TASK DESCRIPTION ▸ Copy out each line of the data below in which "beyondWake" appears.

Collected data
/-- What a WRITE stores in the point, guard, line and channel tables, and what their owners then do. The items, in their
order, each set the field that begins at their offset to a value in its range or code list; an item that does neither,
and an order range left with low above high, refuse them all. What the owners do with the record as written: a point or
guard record whose configured flag changes takes its runtime starting values, its configuration as written; a guard
record as written withdraws every order queue entry for its point; a FRESH point with a new freshness limit is timed
from its last update, and expires at once where the limit has already passed; a limit of 0 stops the timer; a channel
whose configured flag changes returns to IDLE with zero counters and keeps its rings; a line whose configured flag
changes starts NORMAL. What counts as a new limit, that the later of two items for a field stands (log entry 19), the
codes by place (entry 21) and what a point's expiry at its WRITE brings (entries 7, 12 and 17) are the model's readings.
-/
def Obligations.WriteStartsRecordsAfresh : Prop :=
  (∀ (p : Nat) (r : Point) (w : Bool) (s : State), p < s.points.length →
    (r.configured ≠ (s.point p).configured →
      (writePoint p r w s).point p = { r with
        value := 0, quality := .stale, fresh := .never, subActive := false, subValue := 0, lastUpdate := none,
        foreign := 0, timer := none, updated := 0 } ∧
      beyondRecorder (writePoint p r w s) =
        beyondRecorder (s.modPoint p (fun _ => (writePoint p r w s).point p))) ∧
    (r.configured = (s.point p).configured →
      let written := s.modPoint p (fun _ => r)
      ((r.configured = false ∨ w = false) → writePoint p r w s = written) ∧
      (r.configured = true → w = true →
        (r.limit = 0 → writePoint p r w s = s.modPoint p (fun _ => { r with timer := none })) ∧
        (r.limit ≠ 0 →
          (r.fresh ≠ .fresh → writePoint p r w s = written) ∧
          (r.fresh = .fresh → s.now < r.updated + r.limit →
            writePoint p r w s = s.modPoint p (fun _ => { r with timer := some (r.updated + r.limit) })) ∧
          (r.fresh = .fresh → r.updated + r.limit ≤ s.now →
            writePoint p r w s = settle (expireFreshness p written) ∧
            beyondWake (writePoint p r w s) =
              beyondWake (s.modPoint p (fun _ => { r with fresh := .expired, timer := none }))))))) ∧
  (∀ (i : Nat) (g : GuardRec) (s : State), i < s.guard.recs.length →
    ((writeGuard i g s).guardRec i).plan = g.plan ∧
    (g.configured ≠ (s.guardRec i).configured →
      (writeGuard i g s).guardRec i = { g with
        state := .clear, target := none, issued := none, lastIssue := none, step := 0, rampTimer := none,
        clamped := 0, held := 0, owned := 0, trips := 0,
        terms := g.terms.map (fun t => { t with active := false }) }) ∧
    (∀ j, j ≠ i → (writeGuard i g s).guardRec j = s.guardRec j) ∧
    (writeGuard i g s).fwd = { s.fwd with orders :=
      if g.configured = true then s.fwd.orders.filter (fun e => match e with
        | .order _ p _ _ _ _ => decide (p ≠ g.point)
        | .pass _ _ => true)
      else s.fwd.orders } ∧
    beyondAttention (writeGuard i g s) =
      beyondAttention { s with guard := (writeGuard i g s).guard, fwd := (writeGuard i g s).fwd }) ∧
  (∀ (c : Nat) (cfg : ChannelCfg) (s : State), c < s.emission.channels.length →
    writeChannel c cfg s = s.modChannel c (fun ch => { ch with
      cfg := cfg, run := if cfg.configured ≠ (s.channel c).cfg.configured then .idle 0 0 0 else ch.run })) ∧
  (∀ (l : LineId) (r : LineRec) (s : State), s.part.state = .setup →
    writeLine l r s = s.modLine l (fun old => { r with
      operating := if r.configured = true then
          !(decide ((s.point r.opPoint).configured = true ∧ (s.point r.opPoint).effQuality.usable = true ∧
            (s.point r.opPoint).effValue = 0))
        else if old.configured = true then true else r.operating,
      state := if r.configured ≠ old.configured then .normal else r.state })) ∧
  (let written {α : Type} (field : α → Item → Option α) (items : List Item) (r : α) : Option α :=
     items.foldl (fun x i => x.bind (fun r => field r i)) (some r)
   ∀ (s : State) (items : List Item),
    (∀ p, writeTable .point p items s =
      match written (fun r i => setPointField r i.offset i.value) items (s.point p) with
      | none => none
      | some r => if r.low ≤ r.high then some (writePoint p r (decide (∃ i ∈ items, i.offset = 3)) s) else none) ∧
    (∀ i, writeTable .guard i items s = (written (fun g x =>
        if x.group = 0 then setGuardField g x.offset x.value else setGuardTerm g x.group x.offset x.value) items
      (s.guardRec i)).map (fun g => writeGuard i g s)) ∧
    (∀ l, writeTable .line (match l with | LineId.a => 0 | .b => 1) items s =
      (written (fun r i => setLineField r i.offset i.value) items (s.line l)).map (fun r => writeLine l r s)) ∧
    (∀ c, writeTable .channel c items s =
      (written (fun r i => setChannelField r i.offset i.value) items (s.channel c).cfg).map
        (fun r => writeChannel c r s))) ∧
  (∀ (off v : Nat),
    let put {α : Type} (lo hi : Nat) (r : α) : Option α := if lo ≤ v ∧ v ≤ hi then some r else none
    let on : Bool := decide (v = 1)
    let absent {α : Type} (r : Option Nat → α) : Option α :=
      if v = 65535 then some (r none) else if v ≤ 1023 then some (r (some v)) else none
    signed32 v = (if v < 2147483648 then (v : Int) else v - 4294967296) ∧
    (∀ r : Point, setPointField r off v = match off with
      | 0 => put 0 1 { r with configured := on }
      | 1 => put 0 254 { r with owner := if v = 0 then .self else .station v }
      | 2 => put 0 1 { r with cls := if v = 0 then .routine else .essential }
      | 3 => if v = 0 ∨ 100 ≤ v ∧ v ≤ 600000 then some { r with limit := v } else none
      | 7 => some { r with low := signed32 v }
      | 11 => some { r with high := signed32 v }
      | _ => none) ∧
    (∀ g : GuardRec, setGuardField g off v = match off with
      | 0 => put 0 1 { g with configured := on }
      | 1 => put 0 1023 { g with point := v }
      | 3 => put 0 2 { g with line := if v = 0 then some .a else if v = 1 then some .b else none }
      | 4 => put 0 1 { g with restricted := on }
      | 5 => put 0 2 { g with owner := if v = 0 then .supervisory else if v = 1 then .dispatch else .shared }
      | 6 => some { g with low := signed32 v }
      | 10 => some { g with rhigh := signed32 v }
      | 14 => some { g with high := signed32 v }
      | 18 => some { g with safe := signed32 v }
      | 22 => put 0 1 { g with action := if v = 0 then .safe else .hold }
      | 23 => put 0 1 { g with latching := on }
      | 24 => put 0 1000000 { g with rate := v }
      | 28 => put 100 5000 { g with interval := v }
      | _ => none) ∧
    (∀ (g : GuardRec) (k : Nat), k < 4 → off < 13 →
      let t := g.terms.getD k .blank
      setGuardTerm g (1 + k / 2) (13 * (k % 2) + off) v = Option.map (fun t => { g with terms := g.terms.set k t })
        (match off with
        | 0 => put 0 1 { t with used := on }
        | 1 => put 0 1023 { t with point := v }
        | 3 => put 0 2 { t with relation := if v = 0 then .above else if v = 1 then .below else .notGood }
        | 4 => some { t with threshold := signed32 v }
        | 8 => put 0 2147483647 { t with hysteresis := v }
        | 12 => put 0 1 { t with failActive := on }
        | _ => none)) ∧
    (∀ (g : GuardRec) (k : Nat), 26 ≤ off → setGuardTerm g k off v = none) ∧
    (∀ r : LineRec, setLineField r off v = match off with
      | 0 => put 0 1 { r with configured := on }
      | 1 => put 0 1023 { r with opPoint := v }
      | 3 => absent (fun p => { r with statePoint := p })
      | _ => none) ∧
    (∀ c : ChannelCfg, setChannelField c off v = match off with
      | 0 => put 0 1 { c with configured := on }
      | 1 => put 0 1 { c with line := if v = 0 then .a else .b }
      | 2 => put 0 1023 { c with pollutant := v }
      | 4 => put 0 1023 { c with o2 := v }
      | 6 => absent (fun p => { c with h2o := p })
      | 8 => put 300 1500 { c with o2Ref := v }
      | 10 => put 1500 2000 { c with o2Cap := v }
      | 12 => put 1 7200 { c with minValid := v }
      | 14 => put 1 10000000 { c with halfLimit := v }
      | 18 => put 1 10000000 { c with dayLimit := v }
      | 22 => put 50 100 { c with warnPct := v }
      | 23 => put 1 7200 { c with warnMin := v }
      | 25 => put 0 48 { c with allowance := v }
      | 26 => put 0 1 { c with enforcing := on }
      | 27 => put 0 1 { c with exceptions := on }
      | 28 => absent (fun p => { c with avgPoint := p })
      | _ => none))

SOLUTION TO THIS EXERCISE ▸
            beyondWake (writePoint p r w s) =
              beyondWake (s.modPoint p (fun _ => { r with fresh := .expired, timer := none }))))))) ∧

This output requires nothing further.